* What the task asks
All lines in the material below that hold "tetherAt" should be found and copied.

* Task material
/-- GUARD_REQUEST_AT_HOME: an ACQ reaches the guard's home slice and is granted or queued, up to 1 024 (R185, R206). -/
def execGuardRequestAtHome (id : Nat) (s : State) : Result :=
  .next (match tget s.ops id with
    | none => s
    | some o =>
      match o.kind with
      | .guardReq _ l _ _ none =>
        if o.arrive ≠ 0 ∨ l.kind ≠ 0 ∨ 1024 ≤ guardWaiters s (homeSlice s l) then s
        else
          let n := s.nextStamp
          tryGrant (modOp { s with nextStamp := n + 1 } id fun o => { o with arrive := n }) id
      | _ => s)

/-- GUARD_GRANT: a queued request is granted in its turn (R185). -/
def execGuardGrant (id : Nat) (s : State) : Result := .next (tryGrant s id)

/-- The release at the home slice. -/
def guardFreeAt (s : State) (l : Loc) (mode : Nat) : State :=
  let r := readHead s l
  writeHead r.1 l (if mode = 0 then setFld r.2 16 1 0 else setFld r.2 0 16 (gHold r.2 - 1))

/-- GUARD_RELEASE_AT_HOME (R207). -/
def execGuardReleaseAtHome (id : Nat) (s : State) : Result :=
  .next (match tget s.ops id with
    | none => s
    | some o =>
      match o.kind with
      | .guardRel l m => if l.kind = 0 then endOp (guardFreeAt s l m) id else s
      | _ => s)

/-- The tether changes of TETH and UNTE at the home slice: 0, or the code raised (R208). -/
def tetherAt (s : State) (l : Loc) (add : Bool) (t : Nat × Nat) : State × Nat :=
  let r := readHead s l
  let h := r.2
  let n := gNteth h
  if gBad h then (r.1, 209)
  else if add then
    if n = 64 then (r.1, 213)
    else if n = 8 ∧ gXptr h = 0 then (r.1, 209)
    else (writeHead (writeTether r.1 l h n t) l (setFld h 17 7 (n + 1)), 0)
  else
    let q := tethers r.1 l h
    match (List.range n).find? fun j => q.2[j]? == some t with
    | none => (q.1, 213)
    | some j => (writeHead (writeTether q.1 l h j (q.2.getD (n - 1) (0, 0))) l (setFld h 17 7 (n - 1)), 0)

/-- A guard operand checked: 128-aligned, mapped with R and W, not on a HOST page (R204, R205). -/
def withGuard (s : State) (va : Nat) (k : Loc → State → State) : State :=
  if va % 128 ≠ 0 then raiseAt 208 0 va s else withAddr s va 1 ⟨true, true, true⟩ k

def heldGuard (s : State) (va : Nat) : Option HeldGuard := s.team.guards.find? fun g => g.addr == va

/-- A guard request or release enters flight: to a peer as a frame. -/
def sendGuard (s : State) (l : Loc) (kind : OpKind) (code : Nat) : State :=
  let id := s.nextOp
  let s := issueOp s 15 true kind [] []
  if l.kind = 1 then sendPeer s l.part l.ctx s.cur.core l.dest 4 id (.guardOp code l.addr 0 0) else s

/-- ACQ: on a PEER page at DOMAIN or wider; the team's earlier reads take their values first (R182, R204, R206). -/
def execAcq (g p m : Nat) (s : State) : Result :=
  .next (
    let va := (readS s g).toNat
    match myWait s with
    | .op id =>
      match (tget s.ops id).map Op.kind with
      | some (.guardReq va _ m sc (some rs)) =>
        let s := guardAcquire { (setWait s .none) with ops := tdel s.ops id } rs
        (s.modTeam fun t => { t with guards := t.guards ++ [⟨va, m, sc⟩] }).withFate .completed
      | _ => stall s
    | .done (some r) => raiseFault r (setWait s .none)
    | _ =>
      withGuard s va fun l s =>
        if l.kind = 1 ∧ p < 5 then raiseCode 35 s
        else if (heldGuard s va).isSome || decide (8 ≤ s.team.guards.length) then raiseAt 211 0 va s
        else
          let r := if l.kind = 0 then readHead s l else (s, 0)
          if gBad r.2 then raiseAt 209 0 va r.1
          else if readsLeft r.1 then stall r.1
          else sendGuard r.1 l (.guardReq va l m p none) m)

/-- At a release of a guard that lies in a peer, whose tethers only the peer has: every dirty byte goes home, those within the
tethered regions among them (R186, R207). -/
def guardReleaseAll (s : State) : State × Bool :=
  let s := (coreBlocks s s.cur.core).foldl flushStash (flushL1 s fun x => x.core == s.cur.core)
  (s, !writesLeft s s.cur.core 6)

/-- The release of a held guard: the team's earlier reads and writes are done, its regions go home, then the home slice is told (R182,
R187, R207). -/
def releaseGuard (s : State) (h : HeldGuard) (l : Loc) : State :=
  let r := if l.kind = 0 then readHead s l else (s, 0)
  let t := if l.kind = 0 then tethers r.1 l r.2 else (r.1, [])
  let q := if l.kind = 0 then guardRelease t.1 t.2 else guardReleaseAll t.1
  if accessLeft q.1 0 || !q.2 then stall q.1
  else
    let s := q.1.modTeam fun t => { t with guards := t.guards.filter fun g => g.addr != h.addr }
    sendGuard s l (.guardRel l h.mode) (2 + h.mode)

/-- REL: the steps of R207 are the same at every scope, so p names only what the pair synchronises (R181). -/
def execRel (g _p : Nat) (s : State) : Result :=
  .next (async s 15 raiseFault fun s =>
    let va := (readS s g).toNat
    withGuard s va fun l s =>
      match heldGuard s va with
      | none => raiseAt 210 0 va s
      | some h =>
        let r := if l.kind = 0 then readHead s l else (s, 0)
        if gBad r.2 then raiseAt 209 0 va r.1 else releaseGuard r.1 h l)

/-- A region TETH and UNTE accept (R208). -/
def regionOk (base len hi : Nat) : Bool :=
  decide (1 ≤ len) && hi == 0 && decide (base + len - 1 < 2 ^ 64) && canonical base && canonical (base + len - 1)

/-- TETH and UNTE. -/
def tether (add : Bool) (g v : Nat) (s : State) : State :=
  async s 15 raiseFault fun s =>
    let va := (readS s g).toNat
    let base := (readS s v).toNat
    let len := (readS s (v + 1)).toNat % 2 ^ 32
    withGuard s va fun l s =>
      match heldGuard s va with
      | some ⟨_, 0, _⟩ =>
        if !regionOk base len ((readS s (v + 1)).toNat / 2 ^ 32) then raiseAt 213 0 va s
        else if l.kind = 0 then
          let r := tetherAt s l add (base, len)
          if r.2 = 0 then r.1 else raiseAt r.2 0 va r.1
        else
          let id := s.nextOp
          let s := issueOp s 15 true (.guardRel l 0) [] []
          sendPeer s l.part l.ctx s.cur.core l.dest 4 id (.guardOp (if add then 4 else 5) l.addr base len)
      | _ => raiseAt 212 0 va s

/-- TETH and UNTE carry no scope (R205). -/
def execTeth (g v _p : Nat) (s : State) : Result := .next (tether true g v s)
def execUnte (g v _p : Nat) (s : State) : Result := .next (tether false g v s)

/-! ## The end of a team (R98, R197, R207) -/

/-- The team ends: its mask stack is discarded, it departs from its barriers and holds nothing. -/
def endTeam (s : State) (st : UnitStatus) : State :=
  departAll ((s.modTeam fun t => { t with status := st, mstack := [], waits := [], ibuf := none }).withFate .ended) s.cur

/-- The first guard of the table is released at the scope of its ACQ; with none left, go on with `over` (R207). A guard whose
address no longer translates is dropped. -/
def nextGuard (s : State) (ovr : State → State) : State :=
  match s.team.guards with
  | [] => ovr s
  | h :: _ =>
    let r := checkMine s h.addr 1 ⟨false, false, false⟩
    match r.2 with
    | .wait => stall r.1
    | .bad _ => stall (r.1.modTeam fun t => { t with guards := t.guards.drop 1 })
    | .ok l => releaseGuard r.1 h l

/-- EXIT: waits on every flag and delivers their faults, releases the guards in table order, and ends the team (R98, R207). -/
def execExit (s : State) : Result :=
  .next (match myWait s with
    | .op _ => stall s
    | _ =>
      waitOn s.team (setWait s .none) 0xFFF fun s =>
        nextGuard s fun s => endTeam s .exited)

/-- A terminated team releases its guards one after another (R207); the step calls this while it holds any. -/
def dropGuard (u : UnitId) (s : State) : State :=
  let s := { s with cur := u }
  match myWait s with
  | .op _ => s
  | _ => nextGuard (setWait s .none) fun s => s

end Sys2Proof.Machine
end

* Response to the exercise
def tetherAt (s : State) (l : Loc) (add : Bool) (t : Nat × Nat) : State × Nat :=
          let r := tetherAt s l add (base, len)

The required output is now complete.